**WORK REQUIRED**. Give back the full data character for character.

Segment Start: DATA SUPPLIED

-- ==== Sys2Proof/Syntax.lean ====
section
/-! DEFINITION. Skopra's instructions as data: the fields of the five word formats (02 R32 to R37), and the
one inductive of instructions and hardware steps (02 R49; 95_what_each_step_holds.md). -/

namespace Sys2Proof

/-- Type codes 0 to 9 of the ty field (02 R40). -/
inductive Ty where
  | i32 | n32 | i64 | n64 | f32 | f16 | bf16 | f64 | f16x2 | bf16x2
  deriving DecidableEq, Repr

/-- Scopes, codes 0 to 5 (01 R23). -/
inductive Scope where
  | wp | cl | sec | die | pkg | sys
  deriving DecidableEq, Repr

/-- Address spaces, codes 0 to 3 (02 R44). -/
inductive Space where
  | g | sp | rsp | co
  deriving DecidableEq, Repr

/-- The fields of a W3 word but its major and fn (02 R32, R42): `m` is mod[2:0]. -/
structure W3 where
  d : BitVec 8
  a : BitVec 8
  b : BitVec 8
  c : BitVec 8
  g : BitVec 8
  gn : Bool
  ty : Ty
  hintA : Bool
  hintB : Bool
  m : BitVec 3
  deriving DecidableEq, Repr

/-- The fields of a WI word but its major and fn (02 R33). -/
structure WI where
  d : BitVec 8
  a : BitVec 8
  ty : Ty
  imm : BitVec 32
  deriving DecidableEq, Repr

/-- The fields of a WM word but its major and fn (02 R34). -/
structure WM where
  d : BitVec 8
  a : BitVec 8
  g : BitVec 8
  gn : Bool
  sz : BitVec 3
  sc : Scope
  sp : Space
  off : BitVec 20
  deriving DecidableEq, Repr

/-- The fields of a WB word but its major and fn (02 R35). -/
structure WB where
  hint : BitVec 2
  g : BitVec 8
  gn : Bool
  reg : BitVec 8
  off : BitVec 32
  deriving DecidableEq, Repr

/-- Slot opcodes 0 to 30 of a paired word (02 R46). -/
inductive SlotOp where
  | nop | iadd | isub | imul | imin | imax | and | or | xor | andn | shl | shr | sar | mov | not | popc | clz
  | iaddi | shli | shri | sari | movi | icmp | fadd | fsub | fmul | fmin | fmax | fabs | fneg | fcmp
  deriving DecidableEq, Repr

/-- One slot of a paired word (02 R37): `ty` is the slot type as the full-word type 10 R272 maps it to. -/
structure Slot where
  op : SlotOp
  d : BitVec 8
  b : BitVec 8
  ty : Ty
  m : BitVec 5
  deriving DecidableEq, Repr

/-- A paired word (02 R37). -/
structure PairWord where
  s0 : Slot
  s1 : Slot
  deriving DecidableEq, Repr

/-- An engine that stops and writes a stop record (14 R352, R353); cores and threads are package numbers (01 R16). -/
inductive EngineId where
  | warp (core slot : Nat)
  | matrix (core : Nat)
  | conductor (thread : Nat)
  | copy (engine : Nat)
  | walker (slice : Nat) (index : Nat)
  deriving DecidableEq, Repr

/-- A link of the package (15 R401, R402; 16 R413). -/
inductive LinkId where
  | host
  | compute (die : Nat)
  | edge (die : Nat)
  | port (p : Nat)
  deriving DecidableEq, Repr

/-- A function of the host link (15 R391, R393). -/
inductive HostFn where
  | pf
  | vf (n : Nat)
  deriving DecidableEq, Repr

/-- Where an uncorrectable error strikes (14 R374). Word keys and row keys are those of the machine's state. -/
inductive ErrorSite where
  | memory (word : Nat)
  | llc (word : Nat)
  | sectionWord (slice : Nat) (word : Nat)
  | scratch (cluster : Nat) (addr : Nat)
  | l1 (core : Nat) (word : Nat)
  | register (row : Nat)
  | accumulator (core bank tile row col : Nat)
  | weight (core half unit : Nat)
  | sliceControl (slice : Nat)
  | copyEngine (e : Nat)
  | walker (walk : Nat)
  | link (l : LinkId)
  | conductorCore (c : Nat)
  | belfryBase
  deriving DecidableEq, Repr

/-- A firmware image as the boot ROM judges it (16 R414). -/
structure FirmwareImage where
  digest : BitVec 256
  version : BitVec 32
  signature : BitVec 512
  deriving DecidableEq, Repr

/-- A control register reached by a write (14 R379; 15 R394; 16 R409). -/
inductive CtlReg where
  | csr (sel : Nat)
  | thread (thread sel : Nat)
  | pcLogBase | pcLogTail | pcLogCtl
  | pcSmpBase | pcSmpTail | pcSmpCtl
  | pcCntBase | pcCntTail | pcCntCtl
  | pcCerr (k : Nat)
  | port (k : Nat)                -- the binding of a fabric port (15 R402)
  | debugAt                       -- the tick of a debug stop that the firmware requests (16 R410)
  deriving DecidableEq, Repr

/-- What arrives on a fabric port (15 R402, R404): bulk data for a destination, or the narrow-plane
message that releases it and writes the chime. -/
inductive FabricMsg where
  | data (dst : BitVec 64) (words : List (BitVec 32)) (red : Bool) (rty : BitVec 2)
  | complete (chime : BitVec 64) (value : BitVec 32)
  deriving DecidableEq, Repr
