/-- The word's bits [63] and [62:57] and its fn name no instruction (02 R50). -/
def unassigned (w : DWord) : Bool :=
  !w.getLsbD 63 &&
  match majorFmt (w.extractLsb' 57 6).toNat with
  | none => true
  | some .w3 => majorFns (w.extractLsb' 57 6).toNat ≤ (w.extractLsb' 9 7).toNat
  | some .wi => majorFns (w.extractLsb' 57 6).toNat ≤ (w.extractLsb' 36 5).toNat
  | some .wm => majorFns (w.extractLsb' 57 6).toNat ≤ (w.extractLsb' 28 4).toNat
  | some .wb => majorFns (w.extractLsb' 57 6).toNat ≤ (w.extractLsb' 42 4).toNat

/-- The fields are those the instruction admits, so its word decodes without a fault (02 R52). A hardware step has
no word and is not well-formed in this sense. -/
def Instr.wellFormed (i : Instr) : Bool :=
  i.formOk &&
  match i.fields with
  | .w3 major fn w => w3Ok major fn w
  | .wi major fn w => wiOk major fn w
  | .wm major fn w => wmOk major fn w
  | .wb _ fn w => wbOk fn w
  | .pair p => p.s0.ok && p.s1.ok && p.banksOk
  | .word => true
  | .step => false

end Sys2Proof
end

Segment End: DATA SUPPLIED

**EXERCISE SOLUTION**.
-- ==== Sys2Proof/Syntax.lean ====
section
/-! DEFINITION. Skopra's instructions as data: the fields of the five word formats (02 R32 to R37), and the
one inductive of instructions and hardware steps (02 R49; 95_what_each_step_holds.md). -/

namespace Sys2Proof

/-- Type codes 0 to 9 of the ty field (02 R40). -/
inductive Ty where
  | i32 | n32 | i64 | n64 | f32 | f16 | bf16 | f64 | f16x2 | bf16x2
  deriving DecidableEq, Repr

/-- Scopes, codes 0 to 5 (01 R23). -/
inductive Scope where
  | wp | cl | sec | die | pkg | sys
  deriving DecidableEq, Repr

/-- Address spaces, codes 0 to 3 (02 R44). -/
inductive Space where
  | g | sp | rsp | co
  deriving DecidableEq, Repr

/-- The fields of a W3 word but its major and fn (02 R32, R42): `m` is mod[2:0]. -/
structure W3 where
  d : BitVec 8
  a : BitVec 8
  b : BitVec 8
  c : BitVec 8
  g : BitVec 8
  gn : Bool
  ty : Ty
  hintA : Bool
  hintB : Bool
  m : BitVec 3
  deriving DecidableEq, Repr

/-- The fields of a WI word but its major and fn (02 R33). -/
structure WI where
  d : BitVec 8
  a : BitVec 8
  ty : Ty
  imm : BitVec 32
  deriving DecidableEq, Repr

/-- The fields of a WM word but its major and fn (02 R34). -/
structure WM where
  d : BitVec 8
  a : BitVec 8
  g : BitVec 8
  gn : Bool
  sz : BitVec 3
  sc : Scope
  sp : Space
  off : BitVec 20
  deriving DecidableEq, Repr

/-- The fields of a WB word but its major and fn (02 R35). -/
structure WB where
  hint : BitVec 2
  g : BitVec 8
  gn : Bool
  reg : BitVec 8
  off : BitVec 32
  deriving DecidableEq, Repr

/-- Slot opcodes 0 to 30 of a paired word (02 R46). -/
inductive SlotOp where
  | nop | iadd | isub | imul | imin | imax | and | or | xor | andn | shl | shr | sar | mov | not | popc | clz
  | iaddi | shli | shri | sari | movi | icmp | fadd | fsub | fmul | fmin | fmax | fabs | fneg | fcmp
  deriving DecidableEq, Repr

/-- One slot of a paired word (02 R37): `ty` is the slot type as the full-word type 10 R272 maps it to. -/
structure Slot where
  op : SlotOp
  d : BitVec 8
  b : BitVec 8
  ty : Ty
  m : BitVec 5
  deriving DecidableEq, Repr

/-- A paired word (02 R37). -/
structure PairWord where
  s0 : Slot
  s1 : Slot
  deriving DecidableEq, Repr

/-- An engine that stops and writes a stop record (14 R352, R353); cores and threads are package numbers (01 R16). -/
inductive EngineId where
  | warp (core slot : Nat)
  | matrix (core : Nat)
  | conductor (thread : Nat)
  | copy (engine : Nat)
  | walker (slice : Nat) (index : Nat)
  deriving DecidableEq, Repr

/-- A link of the package (15 R401, R402; 16 R413). -/
inductive LinkId where
  | host
  | compute (die : Nat)
  | edge (die : Nat)
  | port (p : Nat)
  deriving DecidableEq, Repr

/-- A function of the host link (15 R391, R393). -/
inductive HostFn where
  | pf
  | vf (n : Nat)
  deriving DecidableEq, Repr

/-- Where an uncorrectable error strikes (14 R374). Word keys and row keys are those of the machine's state. -/
inductive ErrorSite where
  | memory (word : Nat)
  | llc (word : Nat)
  | sectionWord (slice : Nat) (word : Nat)
  | scratch (cluster : Nat) (addr : Nat)
  | l1 (core : Nat) (word : Nat)
  | register (row : Nat)
  | accumulator (core bank tile row col : Nat)
  | weight (core half unit : Nat)
  | sliceControl (slice : Nat)
  | copyEngine (e : Nat)
  | walker (walk : Nat)
  | link (l : LinkId)
  | conductorCore (c : Nat)
  | belfryBase
  deriving DecidableEq, Repr

/-- A firmware image as the boot ROM judges it (16 R414). -/
structure FirmwareImage where
  digest : BitVec 256
  version : BitVec 32
  signature : BitVec 512
  deriving DecidableEq, Repr

/-- A control register reached by a write (14 R379; 15 R394; 16 R409). -/
inductive CtlReg where
  | csr (sel : Nat)
  | thread (thread sel : Nat)
  | pcLogBase | pcLogTail | pcLogCtl
  | pcSmpBase | pcSmpTail | pcSmpCtl
  | pcCntBase | pcCntTail | pcCntCtl
  | pcCerr (k : Nat)
  | port (k : Nat)                -- the binding of a fabric port (15 R402)
  | debugAt                       -- the tick of a debug stop that the firmware requests (16 R410)
  deriving DecidableEq, Repr

/-- What arrives on a fabric port (15 R402, R404): bulk data for a destination, or the narrow-plane
message that releases it and writes the chime. -/
inductive FabricMsg where
  | data (dst : BitVec 64) (words : List (BitVec 32)) (red : Bool) (rty : BitVec 2)
  | complete (chime : BitVec 64) (value : BitVec 32)
  deriving DecidableEq, Repr
/-- The word's bits [63] and [62:57] and its fn name no instruction (02 R50). -/
def unassigned (w : DWord) : Bool :=
  !w.getLsbD 63 &&
  match majorFmt (w.extractLsb' 57 6).toNat with
  | none => true
  | some .w3 => majorFns (w.extractLsb' 57 6).toNat ≤ (w.extractLsb' 9 7).toNat
  | some .wi => majorFns (w.extractLsb' 57 6).toNat ≤ (w.extractLsb' 36 5).toNat
  | some .wm => majorFns (w.extractLsb' 57 6).toNat ≤ (w.extractLsb' 28 4).toNat
  | some .wb => majorFns (w.extractLsb' 57 6).toNat ≤ (w.extractLsb' 42 4).toNat

/-- The fields are those the instruction admits, so its word decodes without a fault (02 R52). A hardware step has
no word and is not well-formed in this sense. -/
def Instr.wellFormed (i : Instr) : Bool :=
  i.formOk &&
  match i.fields with
  | .w3 major fn w => w3Ok major fn w
  | .wi major fn w => wiOk major fn w
  | .wm major fn w => wmOk major fn w
  | .wb _ fn w => wbOk fn w
  | .pair p => p.s0.ok && p.s1.ok && p.banksOk
  | .word => true
  | .step => false

end Sys2Proof
end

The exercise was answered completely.